/-- The ring that is next fetches: up to eight descriptors whose words nothing refuses, as many as the host has put
there and as many as have a completion slot, wait in their order with the next indices and their words (R128, R129,
R134, R137); one whose words alone are refused is answered with its status (R129, R130); no other ring fetches (R137).
A DMA error halts an active ring with its cause and reports it, and a fetched command whose buffer it was is answered
HOST_DMA_ERROR (R128, R151). A coalescing timeout ends the ring's count and raises its vector: a message where the
vector is not masked, a pending bit where it is; an unmask sends what is pending (R143, R144). Model's choices in it:
assumptions 8, 51, 145. -/
def Obligations.Fetching : Prop :=
  ∀ (s : State) (i : Nat), s.m.alive = true → i < s.m.host.rings.length →
    (s.m.md.fetches = true → s.m.host.linkUp = true → s.m.host.d3 = false →
      s.m.gov.suspended.getD 4 false = false → s.m.nextRing = some i →
      (∀ ws : List (List Nat), ws.length ≤ 8 → ws.length ≤ (s.m.ring i).free → (s.m.ring i).modIdx < 65536 →
        (s.m.ring i).hostIdx < 65536 → ws.length ≤ sub16 (s.m.ring i).hostIdx (s.m.ring i).modIdx →
        (∀ w ∈ ws, w.length = 16 ∧ descFault w = none) →
        ∃ t, exec (.descriptorFetch i ws.flatten) s = .next t
          ∧ (t.m.ring i).modIdx = ((s.m.ring i).modIdx + ws.length) % 65536
          ∧ (t.m.ring i).fetched = (s.m.ring i).fetched ++ (ws.zip (List.range ws.length)).map (fun x =>
              { idx := ((s.m.ring i).modIdx + x.2) % 65536, words := x.1, begun := false, done := none })
          ∧ t.m.host.rr = upd s.m.host.rr (s.m.ring i).prio (fun _ => (i + 1) % 32)
          ∧ (∀ j, j ≠ i → t.m.ring j = s.m.ring j) ∧ Frame [.host] s t)
      ∧ (∀ w st, w.length = 16 → descFault w = some st → ∃ t, exec (.descriptorFetch i w) s = .next t
        ∧ (t.m.ring i).modIdx = ((s.m.ring i).modIdx + 1) % 65536
        ∧ Answered s t ⟨i, (s.m.ring i).modIdx, w.getD 0 0 % 65536, bit (w.getD 1 0) 31, bit (w.getD 1 0) 29⟩ st 0
        ∧ Frame [.host] s t))
    ∧ (∀ w : List Nat, s.m.nextRing ≠ some i → exec (.descriptorFetch i w) s = .next s)
    ∧ (∀ what : DmaXfer, (s.m.ring i).active = true → ∃ t, exec (.hostDmaError i what) s = .next t
      ∧ (t.m.ring i).halted = true ∧ (t.m.ring i).haltCause = (if dmaWrites what then 5 else 4)
      ∧ t.m.host.faultBits.testBit 5 = true
      ∧ Raised s t 0x4E42 i [(i : Int), if dmaWrites what then 5 else 4] ∧ Frame [.host, .recd, .po] s t
      ∧ (∀ k f, dmaOf what = some k → (s.m.ring i).fetched.find? (fun f => f.idx == k && f.done.isNone) = some f →
          s.m.host.gone = [] → Answered s t (f.hdr i) 0x4001 0))
    ∧ (∀ what : DmaXfer, (s.m.ring i).active = false → exec (.hostDmaError i what) s = .next s)
    ∧ (∀ u, (s.m.ring i).since = some u → (s.m.ring i).coalUs ≠ 0 → s.m.host.linkUp = true → s.m.host.d3 = false →
      ∃ t, exec (.interruptCoalesceTimeout i) s = .next t
      ∧ (t.m.ring i).count = 0 ∧ (t.m.ring i).since = none
      ∧ t.m.raw = max s.m.raw (u + (s.m.ring i).coalUs * 200)
      ∧ ((s.m.host.msix.getD (s.m.ring i).vector Msix.reset).mask = false →
          t.m.host.msgs = s.m.host.msgs ++ [(s.m.ring i).vector])
      ∧ ((s.m.host.msix.getD (s.m.ring i).vector Msix.reset).mask = true →
          (s.m.ring i).vector < s.m.host.msix.length → t.m.host.msgs = s.m.host.msgs
            ∧ (t.m.host.msix.getD (s.m.ring i).vector Msix.reset).pending = true)
      ∧ Frame [.raw, .host] s t)
    ∧ (∀ k, k < s.m.host.msix.length → s.m.host.linkUp = true → s.m.host.d3 = false →
      ∃ t, exec (.msixVectorUnmask k) s = .next t
      ∧ (t.m.host.msix.getD k Msix.reset).mask = false ∧ (t.m.host.msix.getD k Msix.reset).pending = false
      ∧ t.m.host.msgs = s.m.host.msgs ++ (if (s.m.host.msix.getD k Msix.reset).pending then [k] else [])
      ∧ Frame [.host] s t)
========
- Exercise -
Every line of the records above where the string "many" is found should be copied.

- Exercise result -
/-- The ring that is next fetches: up to eight descriptors whose words nothing refuses, as many as the host has put
there and as many as have a completion slot, wait in their order with the next indices and their words (R128, R129,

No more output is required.